Electromagnetic well logging instruments include devices for measuring, for example, electrical conductivity and nuclear magnetic resonance properties of subsurface formations from within a wellbore. Such instruments may include one or more magnetic dipole antennas. Magnetic dipole antennas may have a loop or coil of electrically conductive wire disposed on or proximate the exterior of a sonde mandrel (for instruments conveyed by “wireline” or similar conveyance, or a drill collar (for “logging while drilling [LWD] instruments). Each loop or coil may be disposed to have its respective dipole axis oriented along a selected direction.
The antenna structure may be required to be electrically insulated from fluids in the wellbore, and the antenna structure may be required to exclude fluid under pressure in the wellbore from entering one or more atmospheric pressure chambers defined inside an instrument housing, while providing a passage for antenna wire(s) to enter such chambers for connection to appropriate electronic circuitry therein.
Antenna insulation structures known in the art consist of a composite insulator base that supports the antenna coil disposed between the coil and the exterior surface of the mandrel or collar, a rubber cover to hydraulically seal the antenna, and an epoxy-slurry filled port where the antenna wire connects to a high-pressure resistant electrical feed through connector. For wellbore temperatures exceeding 150 degrees Celsius (° C.), the materials used for antenna insulation structures known in the art have proven inadequate, and as a result there are few reliable electromagnetic well logging instruments operative at wellbore temperatures above such temperature. Challenges to making such instrument include material selection and survival in wellbore environments, mechanical properties of interfaces of different materials at temperatures above 150° C., and process and manufacturing expertise.
There exists a need for reliable electromagnetic well logging instrument antenna insulation structures operative at temperatures above 150° C.
SUMMARYOne aspect is an antenna insulating structure for a well logging instrument. An antenna insulating structure according to the present aspect includes an antenna bed disposed in a recess formed in an exterior of an instrument mandrel. A feed through port is disposed in the recess and provides a passage between the recess and an atmospheric chamber in the instrument mandrel. An antenna is disposed on the antenna bed and is electrically coupled to the atmospheric chamber through a feedthrough disposed in the port. The port is filled with a sealing material. An antenna cover is disposed on the antenna. At least one of the antenna bed, the sealing material and the antenna cover is made from polyether ether ketone (PEEK) or a composite material thereof
Other aspects and advantages of the invention will be apparent from the description and claims which follow.

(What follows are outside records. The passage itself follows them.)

-- ==== Sys2Proof/Machine/Operands.lean ====
section
/-! DEFINITION. The operand forms of 30_encoding.md R64: registers, immediates, the zero-extended address, and the
two forms only Draw has: the start coordinates and the sprite bytes at `I + i`. -/

namespace Sys2Proof.Machine

open Sys2Proof

/-- `zext_16(nnn)`: a 12-bit address written to `PC` or `I` (R64). -/
def zextDatum (nnn : Datum) : Word := nnn.setWidth 16

/-- `V[x] mod 64` (41_draw.md R101). -/
def startColumn (s : State) (x : Nibble) : Nat := (s.getV x).toNat % 64

/-- `V[y] mod 32` (41_draw.md R101, 90_conflicts.md C1). -/
def startRow (s : State) (y : Nibble) : Nat := (s.getV y).toNat % 32

/-- The number of the sprite's row `i`: the address `I + i`, not reduced modulo 4096 (41_draw.md R103). -/
def spriteAddr (s : State) (i : Nat) : Nat := s.i.toNat + i

/-- The first sprite address past 4095, if there is one: "the whole sprite checked first" (41_draw.md R100, R103). -/
def spriteOutside (s : State) (n : Nibble) : Option Nat := firstOutside s.i.toNat n.toNat

/-- The sprite's row `i`, read once every address is known to be in range (41_draw.md R103). -/
def spriteRow (s : State) (i : Nat) : Byte := s.readByte (spriteAddr s i)

/-- The sprite pixel `j` of a row, most-significant bit leftmost: bit `7 - j` (41_draw.md R104). -/
def spritePixel (row : Byte) (j : Nat) : Bool := row.getLsbD (7 - j)

end Sys2Proof.Machine
end

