-- ==== Sys2Proof/Machine/Display.lean ====
section
/-! DEFINITION. ClearScreen (40_arith_control.md R82) and Draw, the XOR compositor (41_draw.md R100 to R109). On entry
`PC = pc_i + 2` (R80). -/

namespace Sys2Proof.Machine

open Sys2Proof

/-- R82: every pixel unlit; `VF` unchanged. -/
def execCls (s : State) : Host.Outcome State Fault Refusal := .next (s.setFb blankFrame)

/-- What Draw's loop writes: the framebuffer and `VF`. -/
structure Canvas where
  fb : Frame
  vf : Byte
  deriving DecidableEq, Repr

/-- The body of Draw's inner loop (41_draw.md R100): collision first, then the XOR. -/
def plotPixel (r : Fin 32) (c : Fin 64) (bit : Bool) (cv : Canvas) : Canvas where
  fb := setPixelAt cv.fb r c (pixelAt cv.fb r c ^^ bit)
  vf := raiseOnErase bit (pixelAt cv.fb r c) cv.vf

/-- Draw's loop over `j` in 0 .. 7: one sprite row at screen row `r`, start column `sx` (R104). -/
def plotRow (r : Fin 32) (sx : Nat) (row : Byte) (cv : Canvas) : Canvas :=
  (List.range 8).foldl (fun cv j => plotPixel r (wrapCol (sx + j)) (spritePixel row j) cv) cv

/-- Draw's loop over `i` in 0 .. n-1 (R100). -/
def plotSprite (sx sy : Nat) (rowAt : Nat → Byte) (n : Nat) (cv : Canvas) : Canvas :=
  (List.range n).foldl (fun cv i => plotRow (wrapRow (sy + i)) sx (rowAt i) cv) cv

/-- The start column and row of Draw. With DRAW_COORDS_FIRST they come from the registers as they are, otherwise from
the registers after `VF <- 0`; this matters only for x = 15 or y = 15 (R102, D8). -/
def drawOrigin (x y : Nibble) (s : State) : Nat × Nat :=
  let from' := if s.params.drawCoordsFirst then s else clearFlag s
  (startColumn from' x, startRow from' y)

/-- Draw of a sprite that lies in memory: `VF <- 0`, then the loops (R100). -/
def drawSprite (x y n : Nibble) (s : State) : State :=
  let origin := drawOrigin x y s
  let cv := plotSprite origin.1 origin.2 (spriteRow s) n.toNat { fb := s.fb, vf := (clearFlag s).getV flagReg }
  (s.setFb cv.fb).setV flagReg cv.vf

/-- R100: n = 0 per DRAW_N0_POLICY (R106), before any address is looked at (60_exceptions.md R143); then the whole
sprite's bounds (R103), before any change; then the drawing. -/
def execDrw (x y n : Nibble) (s : State) : Host.Outcome State Fault Refusal :=
  if n = 0#4 then
    match s.params.drawN0Policy with
    | .fault => .next (raiseFault .unimplemented (.drw x y n) 0x0000#16 s)
    | .empty => .next (clearFlag s)
  else
    match spriteOutside s n with
    | some a => .next (raiseFault .memoryBounds (.drw x y n) (BitVec.ofNat 16 a) s)
    | none => .next (drawSprite x y n s)

end Sys2Proof.Machine
end

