-- ==== Sys2Proof/Machine/Transactions.lean ====
section
/-! DEFINITION. The host's transactions and queries (45_step_and_interface.md R129 to R131): RESET, LOAD, STEP with its
key bits, TIMER_TICK; the buzzer level and the tick interval. -/

namespace Sys2Proof.Machine

open Sys2Proof

/-- A transaction of R131; the host issues one at a time and each is atomic (R126). -/
inductive Transaction where
  | reset
  | load (bytes : List Byte)
  | step (keys : BitVec 16)
  | timerTick
  deriving DecidableEq, Repr

/-- What LOAD copies: the bytes from 0x200 on, cut to 3584 (70_reset_and_hazards.md R163). -/
def State.loadImage (s : State) (bytes : List Byte) : State :=
  { s with mem := s.mem.writeBytes Config.programBase (bytes.take Config.maxProgram) }

/-- One decrement, a timer at 0 staying 0 (60_exceptions.md R151). PRESUMED by the spec itself (G1, D12); log 12. -/
def tickDown (t : Byte) : Byte := if t = 0x00#8 then 0x00#8 else t - 1#8

/-- TIMER_TICK (60_exceptions.md R151); it runs also when a fault is recorded. -/
def State.timerTick (s : State) : State := { s with dt := tickDown s.dt, st := tickDown s.st }

/-- The key bits a STEP is called with (R127). -/
def State.setKeys (s : State) (k : BitVec 16) : State := { s with keys := k }

/-- One transaction. RESET gives the state of 70_reset_and_hazards.md R160 for the machine's configuration, from any
state; LOAD is refused once `started` (R163). -/
def transact : Transaction → State → Host.Outcome State Fault Refusal
  | .reset, s => .next (State.resetWith s.params)
  | .load bytes, s => if s.started then .refused .loadAfterStart else .next (s.loadImage bytes)
  | .step keys, s => Sys2Proof.Machine.step (s.setKeys keys)
  | .timerTick, s => .next s.timerTick

/-- The buzzer query: `buzzer = (ST /= 0)` (R130). PRESUMED by the spec itself (G2, D13); log 12. -/
def State.buzzer (s : State) : Bool := decide (s.st ≠ 0x00#8)

/-- The clock query: the constant TICK_INTERVAL (R129); no state is read. -/
def State.tickInterval (_ : State) : Nat := Config.tickInterval

end Sys2Proof.Machine
end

The instrument housing 111 may contain a multiaxial transmitter 115, and two or more multiaxial receivers 116, 117 at different axial spacings from the transmitter 115. The transmitter 115, when activated, may emit a continuous wave electromagnetic field at one or more selected frequencies. Shielding (not shown) may be interposed between the transmitter 115 and the axially closest receiver (e.g., 116) to reduce the effects of direct electromagnetic communication between the transmitter 115 and the receivers 116, 117. The detectors 116, 117 may be multi-axis wire coils each coupled to a respective receiver circuit (not shown separately). Thus, detected electromagnetic energy may be characterized at each of a plurality of distances from the transmitter 115.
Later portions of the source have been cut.